Single-cell mosaic integration and cell state transfer with auto-scaling self-attention mechanism

Abstract

The integration of data from multiple modalities generated by single-cell omics technologies is crucial for accurately identifying cell states. One challenge in comprehending multi-omics data resides in mosaic integration, in which different data modalities are profiled in different subsets of cells, as it requires simultaneous batch effect removal and modality alignment. Here, we develop Multi-omics Mosaic Auto-scaling Attention Variational Inference (mmAAVI), a scalable deep generative model for single-cell mosaic integration. Leveraging auto-scaling self-attention mechanisms, mmAAVI can map arbitrary combinations of omics to the common embedding space. If existing well-annotated cell states, the model can perform semisupervised learning to utilize existing these annotations. We validated the performance of mmAAVI and five other commonly used methods on four benchmark datasets, which vary in cell numbers, omics types, and missing patterns. mmAAVI consistently demonstrated its superiority. We also validated mmAAVI's ability for cell state knowledge transfer, achieving balanced accuracies of 0.82 and 0.97 with less 1% labeled cells between batches with completely different omics. The full package is available at https://github.com/luyiyun/mmAAVI.

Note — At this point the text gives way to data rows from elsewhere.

/-- Logic and shifts act on the w-bit patterns, and the pattern is read back by the type (R352, R355).

Bit fields and counts (R356, R357): the field's position and length, the bits taken or replaced, and the counts. -/
def Obligations.LogicShiftsAndBitFields : Prop :=
  (∀ (f : Form) (s : State) (b : Blk), s.blk? = some b →
     let o := b.opnd s.idx f
     let w := f.ty.width
     let P := fun (l : Nat) => (lane o.a.vals l).toNat % 2 ^ w
     let n := fun (l : Nat) => (lane o.b.vals l).toNat % w
     let back := fun (v : Nat → W64) => laneResult f o fun l => BitVec.ofInt 64 (asInt f.ty (v l))
     Completes (.and f) f (2, 3) s b (back fun l => lane o.a.vals l &&& lane o.b.vals l) 0 ∧
     Completes (.or f) f (2, 3) s b (back fun l => lane o.a.vals l ||| lane o.b.vals l) 0 ∧
     Completes (.xor f) f (2, 3) s b (back fun l => lane o.a.vals l ^^^ lane o.b.vals l) 0 ∧
     Completes (.not f) f (2, 3) s b (back fun l => ~~~(lane o.a.vals l)) 0 ∧
     Completes (.shl f) f (2, 3) s b (back fun l => lane o.a.vals l <<< n l) 0 ∧
     Completes (.shr f) f (2, 3) s b (back fun l => BitVec.ofNat 64 (P l / 2 ^ n l)) 0 ∧
     Completes (.sra f) f (2, 3) s b (back fun l => BitVec.ofInt 64 ((P l : Int).bmod (2 ^ w) / 2 ^ n l)) 0 ∧
     Completes (.rot f) f (2, 3) s b (back fun l =>
       (((lane o.a.vals l).setWidth w).rotateLeft (n l)).setWidth 64) 0) ∧
  (∀ (f : Form) (s : State) (b : Blk), s.blk? = some b →
     let o := b.opnd s.idx f
     let w := f.ty.width
     let P := fun (l : Nat) => (lane o.a.vals l).toNat % 2 ^ w
     let pos := fun (l : Nat) => (lane o.b.vals l).toNat % 256
     let len := fun (l : Nat) => min ((lane o.b.vals l).toNat / 256 % 256) (w - pos l)
     let back := fun (v : Nat → W64) => laneResult f o fun l => BitVec.ofInt 64 (asInt f.ty (v l))
     Completes (.bfx f) f (2, 3) s b (back fun l =>
       if len l = 0 then 0
       else
         let x := P l / 2 ^ pos l % 2 ^ len l
         if f.ty.isI then BitVec.ofInt 64 ((x : Int).bmod (2 ^ len l)) else BitVec.ofNat 64 x) 0 ∧
     Completes (.bfi f) f (2, 3) s b (back fun l =>
       if len l = 0 then lane o.a.vals l
       else BitVec.ofNat 64 (P l % 2 ^ pos l + (lane o.c.vals l).toNat % 2 ^ len l * 2 ^ pos l +
         P l / 2 ^ (pos l + len l) * 2 ^ (pos l + len l))) 0 ∧
     Completes (.popc f) f (2, 3) s b (back fun l =>
       BitVec.ofNat 64 ((List.range w).countP fun i => (lane o.a.vals l).getLsbD i)) 0 ∧
     Completes (.clz f) f (2, 3) s b (back fun l =>
       BitVec.ofNat 64 (if P l = 0 then w else w - 1 - Nat.log2 (P l))) 0 ∧
     Completes (.ctz f) f (2, 3) s b (back fun l =>
       BitVec.ofNat 64 (((List.range w).find? fun i => (lane o.a.vals l).getLsbD i).getD w)) 0 ∧
     Completes (.brev f) f (2, 3) s b (back fun l => (((lane o.a.vals l).setWidth w).reverse).setWidth 64) 0)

Keywords: mosaic integration; self-attention; semi-supervised learning; single-cell; variational inference.

Figure 1

Schematic of mosaic integration and mmAAVI. A, graph illustration of mosaic integration data with three batches and three modalities. Batch effects may arise from differences in individuals, experimental conditions, or tissue sources. Potential modalities include chromatin accessibility (DNA level), gene expression (RNA level), and epitope (protein level), among others. Due to the combined impact of batch effects and modalities missingness, biological variations (such as cell types) are obscured by systematic errors, making direct integration analysis challenging. (b, c) The workflow for unsupervised (b) and semisupervised (c) analysis using mmAAVI. (d) Schematic of mmAAVI model. Multimodal data for each cell are transformed into embeddings by modality-specific encoders and then fused into a global feature , a low-dimensional representation of the cell state following mixture distribution parameterized by discrete and continue . A discriminator is used to harmonize the distribution of across different batches . Meanwhile, a guidance graph with prior knowledge is transformed into feature embeddings by a graph encoder. Next, modality-specific hybrid decoders map samples from the posterior distribution of and , along with the batch, , to parameters of the distribution for each feature of existed modalities. The posterior mean of can be used as input to clustering and visualization algorithms.

Figure 2

Benchmark results on the human PBMC dataset and mouse brain cortex dataset. (a) Layout of input data matrices in the human PBMC dataset. (b, c) UMAP visualization of cell embeddings learned by mmAAVI for the human PBMC dataset, where cells are colored by cell batches (b) and cell types (c). (d) The means of performance scores of mmAAVI and other methods on the PBMC dataset using the coarse annotation (four categories) for cell type labels. (e) Layout of input data matrices in the mouse brain cortex dataset. (f, g) UMAP visualization of cell embeddings learned by mmAAVI for the mouse brain cortex dataset, where cells are colored by cell batches (f) and cell types (g). (h) The means of performance scores of mmAAVI and other methods on the mouse brain cortex dataset.

Figure 3

Benchmark results on the human nephron dataset (Nephron) and adult mouse cortical neuron cell (Triple) dataset. (a) layout of input data matrices in the Nephron dataset. (b–d) UMAP visualization of cell embeddings learned by mmAAVI for the Nephron dataset, where cells are colored by samples (b), omics (c), and cell types (d). (e) The means of performance scores of mmAAVI and other methods on the Nephron dataset. (f–i) UMAP visualization of cell embeddings learned by mmAAVI for the Triple dataset, where cells are colored by cell batches (f) and cell types (g–i) for each omics layer. (k) Layout of input data matrices in the Triple dataset. (j–l) The means of performance scores of mmAAVI and other methods on the Triple dataset. (m) The total score of all methods on the Triple dataset.

Figure 4

Results of semisupervised learning on the human nephron dataset (Nephron) and adult mouse cortical neuron cell (Triple) dataset. (a, b) The test balanced accuracy (bACC) of mmAAVI and benchmark approaches on each batch of the Nephron (a) and Triple (b) datasets, where "global" represents the bACC on all test cells, and "average" represents the average values across bACCs of all batches. (c, d) UMAP visualization of cell embeddings learned by semisupervised version of mmAAVI for the Nephron (c) and Triple (d) datasets, where cells are colored by annotation of “seed” cells, prediction of semisupervised version of mmAAVI, and true cell types. (e, f) The performance scores of semisupervised version and unsupervised version of mmAAVI on the Nephron (e) and Triple (f) datasets.